Please note that rows with optional parameters can be removed from the 'luigi_config' if you do not need them.

**Example of run script:**
```bash
python3 -B -m .luigi_pipeline.py
```
### Launch with terminal or command line:
First you need to replace the variable '**build**' to variable '**run**' in '**Pipeline_launcher.py**' script,
with removing all the parameters passed to it.

Then you need to clear all parameters in Luigi's task instances that are called in '**luigi_pipeline.py**' script.

After that, you can start Luigi by passing parameters through the terminal, or using a '**start_luigi_etl_pipeline.sh**' script.

**Files location:**

**./**:open_file_folder:Luigi_ETL

   └── :file_folder:Pipeline

            ├── :page_facing_up:luigi_pipeline.py

            ├── :page_facing_up:start_luigi_etl_pipeline.sh

            └── :file_folder:My_Beautiful_Tasks

                     └── :page_facing_up:Pipeline_launcher.py

If Your OS has a bash shell the ETL pipeline can be started using the bash script:
```bash
./start_luigi_etl_pipeline.sh
```
The script contains an example of all the necessary arguments to run.

To launch the pipeline through this script, do not forget to make it executable.
```bash
chmod +x ./start_luigi_etl_pipeline.sh
```
The script can also be run directly with python.

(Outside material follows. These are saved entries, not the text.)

/-! Phase measurement (R79–R82). -/

/-- Position of unit `r` at a stamp, by its latest tooth not later than it (R51, R79). -/
def phasePos (s : State) (r stamp : Nat) : Word × Word :=
  let u := s.spkAt r
  match u.hist.find? fun t => decide (t.stamp ≤ stamp) with
  | some t =>
    if u.vis.hold.isSome then u.shown
    else if u.st.valid && u.vis.tValid then interp (spkK s r) t u.dirRev stamp else (t.pos, t.cyc)
  | none => u.shown

def inWindow (lo hi p : Word) : Bool :=
  if lo = hi then true else if lo ≤ hi then lo ≤ p && p ≤ hi else lo ≤ p || p ≤ hi

/-- This is the F + 12 of a mark of unit `n`: an edge of polarity EDGE on its own Z input, or with SRC = 1 an accepted real
tooth 0 of PH_UNIT (R79, R80). -/
def markNow (s : State) (n : Nat) (m : Mark) : Bool :=
  let c := s.reg (Reg.SPK_PH_CTL n)
  let v := fld c 6 4
  if bitAt c 1 then decide (s.tb = (m.stamp + 15) / 16 + spkGf s v + 12) && (s.spkAt v).zeros.contains m.stamp
  else edgeAt s n 12 m.stamp m.back && m.was != m.rise && ((m.rise != s.rb (Reg.SPK_INCFG n) 6) != bitAt c 2)

/-- SPKn_PH_POS is read: the head is popped. An entry of this tb that found the FIFO full appends after all (R81). -/
def phasePop (s : State) (n : Nat) : State :=
  let u := s.spkAt n
  if (u.phOld s.tb).isEmpty then s else
  let s1 := s.modSpk n fun u => { u with fifo := u.fifo.drop 1 }
  match u.phLost with
  | some (t, e, ovf) =>
    if t ≠ s.tb then s1 else
    let s2 := s1.modSpk n fun u => { u with fifo := u.fifo ++ [e], phNew := noteNew s.tb u.phNew, phLost := none }
    if ovf then s2 else s2.hwUnset (Reg.SPK_PH_STAT n) (mkw 1 2)
  | none => s1

/-- A mark of unit `n` (R79, R80). -/
def phaseMarkOp (s : State) (n : Nat) (m : Mark) : State :=
  let c := s.reg (Reg.SPK_PH_CTL n)
  if !bitAt c 0 || !markNow s n m then s else
  let r := fld c 10 8
  if (s.spkAt r).st != .synced then s.hwSetBit (Reg.SPK_PH_STAT n) 3 else
  let (p, cy) := phasePos s r m.stamp
  if !inWindow (s.reg (Reg.SPK_PH_WLO n)) (s.reg (Reg.SPK_PH_WHI n)) p then s.bump (Reg.SPK_PH_STAT n) 31 16
  else
    let src (s : State) : State := s.raise0 (srcSpk n 3) 1 (.reg (Reg.SPK_EVT n) 0xFFFF)
    let e : PhEntry := { pos := p, cyc := cy, err := word (phaseErr (spkK s r) p (s.reg (Reg.SPK_PH_TGT n))) }
    if (s.spkAt n).fifo.length ≥ 2 then
      let lost := some (s.tb, e, s.rb (Reg.SPK_PH_STAT n) 2)
      src ((s.modSpk n fun u => { u with phLost := lost }).hwSetBit (Reg.SPK_PH_STAT n) 2)
    else src (s.modSpk n fun u => { u with fifo := u.fifo ++ [e], phNew := noteNew s.tb u.phNew })

/-- SPKn_PH_CTL lands (R82, R84; log entry 57). -/
def phaseWriteCtl (s : State) (n : Nat) (w0 : Word) : State :=
  let a := Reg.SPK_PH_CTL n
  let old := s.reg a
  let w := w0 &&& (regDesc a).rw
  let cfg : Word := 0x7FE
  let w1 := if spkEn s n || bitAt old 0 then mergeBits w old cfg else w
  let locked := spkEn s n && (w ^^^ old) &&& cfg != 0
  let s1 := if locked then spkEvent s n seCfgLocked else s
  if bitAt w1 0 && !bitAt w1 1 && spkRef s n == 2 then spkEvent s1 n seCfgErr else s1.setReg a w1

end Sys2Proof.Machine
end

**Example of run script:**
```bash
python3 -B -m luigi_pipeline Load.LoadTask --local-scheduler \
--ExternalData.ExternalData-external-data-path "~/luigi_tasks/ExternalData" \
\
--Extract.ExtractTask-extract-data-path "~/luigi_tasks/ExtractTask" \
--Extract.ExtractTask-extract-file-mask "csv" \
--Extract.ExtractTask-external-data-file-mask "csv" \
--Extract.ExtractTask-drop-list "['column_drop_name', 'column_to_delete']" \
\
--Transform.TransformTask-file-to-transform-path "~/luigi_tasks/TransformTask" \
--Transform.TransformTask-transform-file-mask "json" \
--Transform.TransformTask-transform-parsing-rules-drop "{'column_to_drop': [False, 'NaN', 0]}" \
--Transform.TransformTask-transform-parsing-rules-filter "{'column_to_filter': ['drop_if_not_in_vip', 'drop_too'], 'filter_too': ['0']}" \
--Transform.TransformTask-transform-parsing-rules-vip "{'data_to_save_like_vip': ['vip_value_1, vip_value_2'], 'save_too': ['vip_value_3']}" \
--Transform.TransformTask-date-path-part $(date +%F --date "2022-12-01") \
\
--Load.LoadTask-load-data-path "~/luigi_tasks/LoadTask" \
--Load.LoadTask-load-file-mask "parquet"
```
The example above shows the launch of all tasks.

## Tests:
Tests are embedded inside the pipeline.

***

**Thank you** for your interest in my work.